[[ DATA RECORDS, beginning ]]

-- ==== Sys2Proof/Syntax.lean ====
section
/-! DEFINITION. The commands of the NRM-6424: one constructor for each row of spec/opcode_table.json, with the
operands its rule gives it. A port command carries the port whose frame brings it (spec/10, R173), its selector and
its value (R181); an event of the machinery or of the supply carries what the device reads at that moment. -/

namespace Sys2Proof

/-- The three SPI target ports (R173): Line Port A, Line Port B, the Maintenance Port. -/
inductive Port where
  | a | b | m
deriving DecidableEq, Repr

/-- A line port, as an owner, an owner side or the sender of a load report (R2, R44). -/
inductive Side where
  | a | b
deriving DecidableEq, Repr

/-- What takes the device into RETAINED (R165): VMAIN below its trip level, or RSTN driven low. -/
inductive LossCause where
  | vmain | rstn
deriving DecidableEq, Repr

/-- The values a disturbed element record takes while RETAINED (R84), in the order R84 names the fields. A
reference line of 255 stands for an absent one (R183). The widths are the model's (DESIGN CHOICE, log 11). -/
structure Disturbance where
  tach      : Byte
  ratio     : BitVec 16
  reference : Byte
  expected  : BitVec 16
  tolerance : Byte
  slipWeight : Byte
  limit     : Word
  margin    : Word
  wear      : Word
  check     : BitVec 16
deriving DecidableEq, Repr

/-- One constructor for each row of the table of operations and events. `sel` is the selector of a frame, `val` its
whole value, `idx` and `fv` the index and the field value of a divided value (R181). -/
inductive Instr where
  /-- NOP (R180): A command that is answered DONE with data 0, changes no state and is used to clock out the last staged answer. -/
  | nop (p : Port)
  /-- READ_STATUS (R172): Returns the part of the device state named by the selector: states and start kind, counts, or votes and fitted flags. -/
  | readStatus (p : Port) (sel : Byte)
  /-- READ_NOTICES (R150): Returns the caller's pending set and, with selector 0, removes the event notices it returns; selectors 1 and 2 return the set or the mask without change. -/
  | readNotices (p : Port) (sel : Byte)
  /-- SET_NOTICE_MASK (R146): Writes the caller's notice mask and re-derives its attention line. -/
  | setNoticeMask (p : Port) (val : Word)
  /-- PAGE (R152): Raises the PAGE event notice at the port named by the selector. -/
  | page (p : Port) (sel : Byte)
  /-- UNFREEZE (R20): Clears the frozen flag so that every pin takes the drive its function and settings give. -/
  | unfreeze (p : Port)
  /-- VOTE (R156): Sets the caller's vote to RUN, PAUSE or PARK and brings the operating state to the requested state. -/
  | vote (p : Port) (val : Word)
  /-- SHIFT_MARK (R33): From a line port, sets the SHIFT marker in the current window's marker set. -/
  | shiftMark (p : Port)
  /-- LOAD (R45): From an owner line port, replaces its load report for a zone, reloads the hold and re-forms the effective class. -/
  | load (p : Port) (sel : Byte) (val : Word)
  /-- GRANT (R115): Records a line port's consent to a requested zone's hold, making the zone HELD once every owner has granted. -/
  | grant (p : Port) (sel : Byte)
  /-- REVOKE (R117): Withdraws a line port's grant for a zone, dropping a HELD zone to REQUESTED with its tickets returned to AWAITING. -/
  | revoke (p : Port) (sel : Byte)
  /-- READ_LINES (R7): Returns the raw level of each of the 24 signal lines. -/
  | readLines (p : Port) (levels : Pins)
  /-- SET_LINE_FUNCTION (R13): SET-LINE of the function field: changes a line's role, which starts or clears its pulse counter and re-derives its drive, gate and hold. -/
  | setLineFunction (p : Port) (sel : Byte) (fv : FieldValue)
  /-- SET_LINE_DIRECTION (R3): SET-LINE of the direction field of a line record, re-deriving the pin drive. -/
  | setLineDirection (p : Port) (sel : Byte) (fv : FieldValue)
  /-- SET_LINE_LEVEL_FIELD (R3): SET-LINE of the PLAIN level field of a line record, re-deriving the pin drive. -/
  | setLineLevelField (p : Port) (sel : Byte) (fv : FieldValue)
  /-- SET_LINE_PULL_UP (R3): SET-LINE of the pull-up field of a line record. -/
  | setLinePullUp (p : Port) (sel : Byte) (fv : FieldValue)
  /-- SET_LINE_FLOAT (R3): SET-LINE of the float field of a line record, re-deriving the pin drive. -/
  | setLineFloat (p : Port) (sel : Byte) (fv : FieldValue)
  /-- SET_LINE_SENSING_MODE (R10): SET-LINE of the sensing mode, which re-establishes a TACH line's sampled level while keeping its count. -/
  | setLineSensingMode (p : Port) (sel : Byte) (fv : FieldValue)
  /-- SET_LINE_POLARITY (R3): SET-LINE of the polarity field, changing the line's active level and possibly making a GATE line active. -/
  | setLinePolarity (p : Port) (sel : Byte) (fv : FieldValue)
  /-- SET_LINE_WAKE_ENABLE (R3): SET-LINE of the wake enable field of a line record. -/
  | setLineWakeEnable (p : Port) (sel : Byte) (fv : FieldValue)
  /-- SET_LINE_ZONE (R15): SET-LINE of the zone field, moving a GATE, HOLD or LAMP line to another zone and re-deriving gate, hold and beacon. -/
  | setLineZone (p : Port) (sel : Byte) (fv : FieldValue)
  /-- SET_LINE_OWNER_SIDE (R17): SET-LINE of the owner side field of a HOLD line, re-deriving its assertion. -/
  | setLineOwnerSide (p : Port) (sel : Byte) (fv : FieldValue)
  /-- READ_LINE_SETTING (R4): Returns one field of a line record or the line's running pulse count. -/
  | readLineSetting (p : Port) (sel : Byte) (val : Word)
  /-- SET_LINE_LEVEL (R6): Writes the PLAIN level of a line, which the pin follows when the line is an unfrozen PLAIN output. -/
  | setLineLevel (p : Port) (sel : Byte) (val : Word)
  /-- SET_EPOCH_DIVIDER (R25): SET-TABLE of D: sets the DIVIDER marker, closes the current epoch at once and starts an epoch of the new length. -/
  | setEpochDivider (p : Port) (val : Word)
  /-- SET_WINDOW_LENGTH (R28): SET-TABLE of the window length E, changing the reload value for the next window. -/
  | setWindowLength (p : Port) (val : Word)
  /-- SET_HISTORY_MODE (R39): SET-TABLE of the history mode, STOP or CYCLE. -/
  | setHistoryMode (p : Port) (val : Word)
  /-- SET_ZONE_OWNER (R42): SET-TABLE of a zone's owner while it is FREE, lapsing removed owners' reports and re-forming the effective class. -/
  | setZoneOwner (p : Port) (idx : Byte) (fv : FieldValue)
  /-- SET_FALLBACK_CLASS (R41): SET-TABLE of a zone's fallback class. -/
  | setFallbackClass (p : Port) (idx : Byte) (fv : FieldValue)
  /-- SET_HOLD_TIME (R41): SET-TABLE of a zone's hold time, the reload value for later accepted LOADs. -/
  | setHoldTime (p : Port) (idx : Byte) (fv : FieldValue)
  /-- SET_LOAD_WEIGHT (R51): SET-TABLE of one entry of the load weight table. -/
  | setLoadWeight (p : Port) (idx : Byte) (fv : FieldValue)
  /-- SET_SPEED_BAND_BOUND (R74): SET-TABLE of one speed band bound U_i. -/
  | setSpeedBandBound (p : Port) (idx : Byte) (fv : FieldValue)
  /-- SET_SPEED_BAND_FACTOR (R74): SET-TABLE of one speed band factor S_i. -/
  | setSpeedBandFactor (p : Port) (idx : Byte) (fv : FieldValue)
  /-- SET_SMOOTHING_SHIFT (R86): SET-TABLE of the smoothing shift k, used from the next window end. -/
  | setSmoothingShift (p : Port) (val : Word)
  /-- SET_HORIZON (R99): SET-TABLE of the horizon H, which brings the due list into order at once. -/
  | setHorizon (p : Port) (val : Word)
  /-- SET_GRANT_TIME (R110): SET-TABLE of the grant time loaded at later grant timer loadings. -/
  | setGrantTime (p : Port) (val : Word)
  /-- SET_FITTED_FLAG (R157): SET-TABLE of a line port's fitted flag, then bringing the operating state to the requested state. -/
  | setFittedFlag (p : Port) (side : Side) (val : Word)
  /-- SET_QUIET_SCAN_INDEX (R11): SET-TABLE of the quiet scan index, restarting the contact-scan timer if QUIET is in force. -/
  | setQuietScanIndex (p : Port) (val : Word)
  /-- SET_PARK_SCAN_INDEX (R11): SET-TABLE of the park scan index. -/
  | setParkScanIndex (p : Port) (val : Word)
  /-- READ_TABLE (R182): Returns one table item named by the selector and index. -/
  | readTable (p : Port) (item : Byte) (idx : Byte)
  /-- READ_ELEMENT (R60): Returns one field of one element record. -/
  | readElement (p : Port) (sel : Byte) (val : Word)
  /-- SET_ELEMENT_ZONE (R65): SET-ELEMENT of an element's zone, refused while the element is a ticket item. -/
  | setElementZone (p : Port) (sel : Byte) (fv : FieldValue)
  /-- SET_ELEMENT_TACH_LINE (R62): SET-ELEMENT of the tach line, resetting the residue Q. -/
  | setElementTachLine (p : Port) (sel : Byte) (fv : FieldValue)
  /-- SET_ELEMENT_PPR (R62): SET-ELEMENT of PPR, resetting the residue Q. -/
  | setElementPpr (p : Port) (sel : Byte) (fv : FieldValue)
  /-- SET_ELEMENT_RATIO (R62): SET-ELEMENT of the ratio G, resetting the residue Q. -/
  | setElementRatio (p : Port) (sel : Byte) (fv : FieldValue)
  /-- SET_ELEMENT_REFERENCE_LINE (R63): SET-ELEMENT of the reference line, starting or ending slip checks from the next close. -/
  | setElementReferenceLine (p : Port) (sel : Byte) (fv : FieldValue)
  /-- SET_ELEMENT_EXPECTED_RATIO (R63): SET-ELEMENT of the expected ratio K. -/
  | setElementExpectedRatio (p : Port) (sel : Byte) (fv : FieldValue)
  /-- SET_ELEMENT_SLIP_TOLERANCE (R63): SET-ELEMENT of the slip tolerance Tol. -/
  | setElementSlipTolerance (p : Port) (sel : Byte) (fv : FieldValue)
  /-- SET_ELEMENT_SLIP_WEIGHT (R63): SET-ELEMENT of the slip weight Y. -/
  | setElementSlipWeight (p : Port) (sel : Byte) (fv : FieldValue)
  /-- SET_ELEMENT_LIMIT (R64): SET-ELEMENT of the limit L, re-deriving state and projection of an element in use. -/
  | setElementLimit (p : Port) (sel : Byte) (fv : FieldValue)
  /-- SET_ELEMENT_MARGIN (R64): SET-ELEMENT of the notice margin M, re-deriving state and projection of an element in use. -/
  | setElementMargin (p : Port) (sel : Byte) (fv : FieldValue)
  /-- ENABLE_ELEMENT (R66): Brings an IDLE element into use, zeroing its carries, accumulator and rate and deriving its state. -/
  | enableElement (p : Port) (sel : Byte)
  /-- DISABLE_ELEMENT (R68): Takes an element out of use, making it IDLE and removing it from the due list. -/
  | disableElement (p : Port) (sel : Byte)
  /-- PRESET_WEAR (R69): Sets the wear of an IDLE element. -/
  | presetWear (p : Port) (sel : Byte) (val : Word)
  /-- ACCEPT_ELEMENT (R70): Returns a SUSPECT element to the account with its record taken as true. -/
  | acceptElement (p : Port) (sel : Byte)
  /-- READ_PLAN (R100): Returns a due-list member at a position, or the plan generation number and member count. -/
  | readPlan (p : Port) (sel : Byte) (val : Word)
  /-- READ_ZONE (R102): Returns a zone's due members, DUE elements, effective class, hold state and grants. -/
  | readZone (p : Port) (sel : Byte)
  /-- OPEN_TICKET (R111): Creates a PLANNED ticket for one in-use element. -/
  | openTicket (p : Port) (sel : Byte)
  /-- ADD_ITEM (R112): Appends an element of the same zone to a PLANNED ticket. -/
  | addItem (p : Port) (sel : Byte) (val : Word)
  /-- START_TICKET (R113): Starts a PLANNED or STALLED ticket, raising its zone's demand and requesting or joining the hold. -/
  | startTicket (p : Port) (sel : Byte)
  /-- RENEW (R124): Records the replacement of an item's element on a WORKING ticket, logging it and resetting the element's wear. -/
  | renew (p : Port) (sel : Byte) (val : Word)
  /-- INSPECT (R125): Records that an item's element was examined and left in place, logging it. -/
  | inspect (p : Port) (sel : Byte) (val : Word)
  /-- CLOSE_TICKET (R126): Removes a ticket, logging its PENDING items as NOT-DONE if it ever worked and lowering its zone's demand. -/
  | closeTicket (p : Port) (sel : Byte)
  /-- READ_TICKET (R127): Returns a part of the ticket table or of one ticket. -/
  | readTicket (p : Port) (sel : Byte) (val : Word)
  /-- READ_HISTORY (R35): Returns the history field under the port's cursor and advances it, or returns the cursor position. -/
  | readHistory (p : Port) (sel : Byte)
  /-- REWIND_HISTORY (R37): Moves the caller's history cursor to the oldest record. -/
  | rewindHistory (p : Port)
  /-- CLEAR_HISTORY (R38): Empties the Zone History ring and sets all history cursors past newest. -/
  | clearHistory (p : Port)
  /-- READ_LOG (R139): Returns the log field under the port's cursor and advances it, or returns cursor position, sequence number or record count. -/
  | readLog (p : Port) (sel : Byte)
  /-- REWIND_LOG (R141): Moves the caller's log cursor to the oldest log record. -/
  | rewindLog (p : Port)
  /-- CLEAR_LOG (R141): Empties the Service Log ring and sets all log cursors past newest. -/
  | clearLog (p : Port)
  /-- SOFT_RESET (R171): Makes a SOFT start at the moment it is taken. -/
  | softReset (p : Port)
  /-- CLEAR_ALL (R171): Makes a COLD start at the moment it is taken, setting the retained domain to its COLD values. -/
  | clearAll (p : Port)
  /-- FRAME_BEGIN (R173): Assertion of a port's chip select begins a frame, resets its bit count and starts shifting out the staged answer with ATTN and FROZEN formed. -/
  | frameBegin (p : Port)
  /-- FRAME_END (R174): Release of chip select takes the frame: a 48-bit frame has its command checked and taken, its answer staged. -/
  | frameEnd (p : Port) (edges : Nat) (frame : FrameWord) (levels : Pins)
  /-- UNKNOWN_CODE (R179): A taken frame whose code names no command is answered UNKNOWN. -/
  | unknownCode (p : Port) (code : Byte)
  /-- BAD_FRAME (R177): A chip-select period of other than 48 bits is discarded, raising FRAME and staging the BAD-FRAME answer. -/
  | badFrame (p : Port) (edges : Nat)
  /-- VOID_FRAME_DISCARD (R178): A frame under way at a start is discarded at its release without command, notice or answer; `edges` bits came since that start (log 3). -/
  | voidFrameDiscard (p : Port) (edges : Nat := 48)
  /-- LEVEL_FILTER_ACCEPT (R1): A pin has held a new level for 20 us and the level filter accepts it as the line's filtered level. -/
  | levelFilterAccept (line : Fin 24) (level : Bool)
  /-- CONTACT_SCAN (R10): Expiry of the contact-scan period excites and samples the CONTACT TACH lines, counting a pulse on an inactive-to-active sample. -/
  | contactScan (levels : Pins)
  /-- BLINK_HALF_CYCLE (R18): Each 500 ms half-cycle of the blink clock re-derives the blinking beacons. -/
  | blinkHalfCycle
  /-- EPOCH_CLOSE (R24): Expiry of the epoch closes it, handing pulse counts, counting down load holds, accruing wear and counting the close. -/
  | epochClose
  /-- MOTION_REPORT (R120): A motion report taken on a zone raises MOTION and drops a HELD zone to REQUESTED with its grants cleared. -/
  | motionReport (zone : Fin 8)
  /-- WINDOW_END (R29): The remaining count reaches 0: the sequence number rises, rates and projections are formed, a history record is appended and the window reloads. -/
  | windowEnd
  /-- GRANT_TIMER_EXPIRY (R118): An AWAITING ticket's grant timer reaches 0: the ticket stalls, demand falls, STALL is raised and the zone may be released. -/
  | grantTimerExpiry (ticket : Byte)
  /-- SUPPLY_LOSS (R165): VMAIN falling below its trip level or RSTN driven low makes the device enter RETAINED, discarding non-retained state. -/
  | supplyLoss (cause : LossCause)
  /-- KEEP_SUPPLY_LOSS (R165): VKEEP below its range while VMAIN is below trip sets the retained-valid marker lost; `below` is what the supply monitor now sees of VKEEP (log 14). -/
  | keepSupplyLoss (below : Bool := true)
  /-- RETAINED_EXIT (R167): With VMAIN above trip and RSTN high the device leaves RETAINED by a WARM or COLD start chosen by the marker. -/
  | retainedExit (vmainAbove rstnHigh : Bool)
  /-- RETAINED_DISTURBANCE (R84): While the device is RETAINED, an element record in the retained domain is disturbed. -/
  | retainedDisturbance (element : Fin 64) (d : Disturbance)
deriving DecidableEq, Repr

end Sys2Proof
end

[[ DATA RECORDS, end ]]

### TASK TO CARRY OUT
Copy out every line of the listing that includes the string "cursors".

### OUTPUT
  /-- CLEAR_HISTORY (R38): Empties the Zone History ring and sets all history cursors past newest. -/
  /-- CLEAR_LOG (R141): Empties the Service Log ring and sets all log cursors past newest. -/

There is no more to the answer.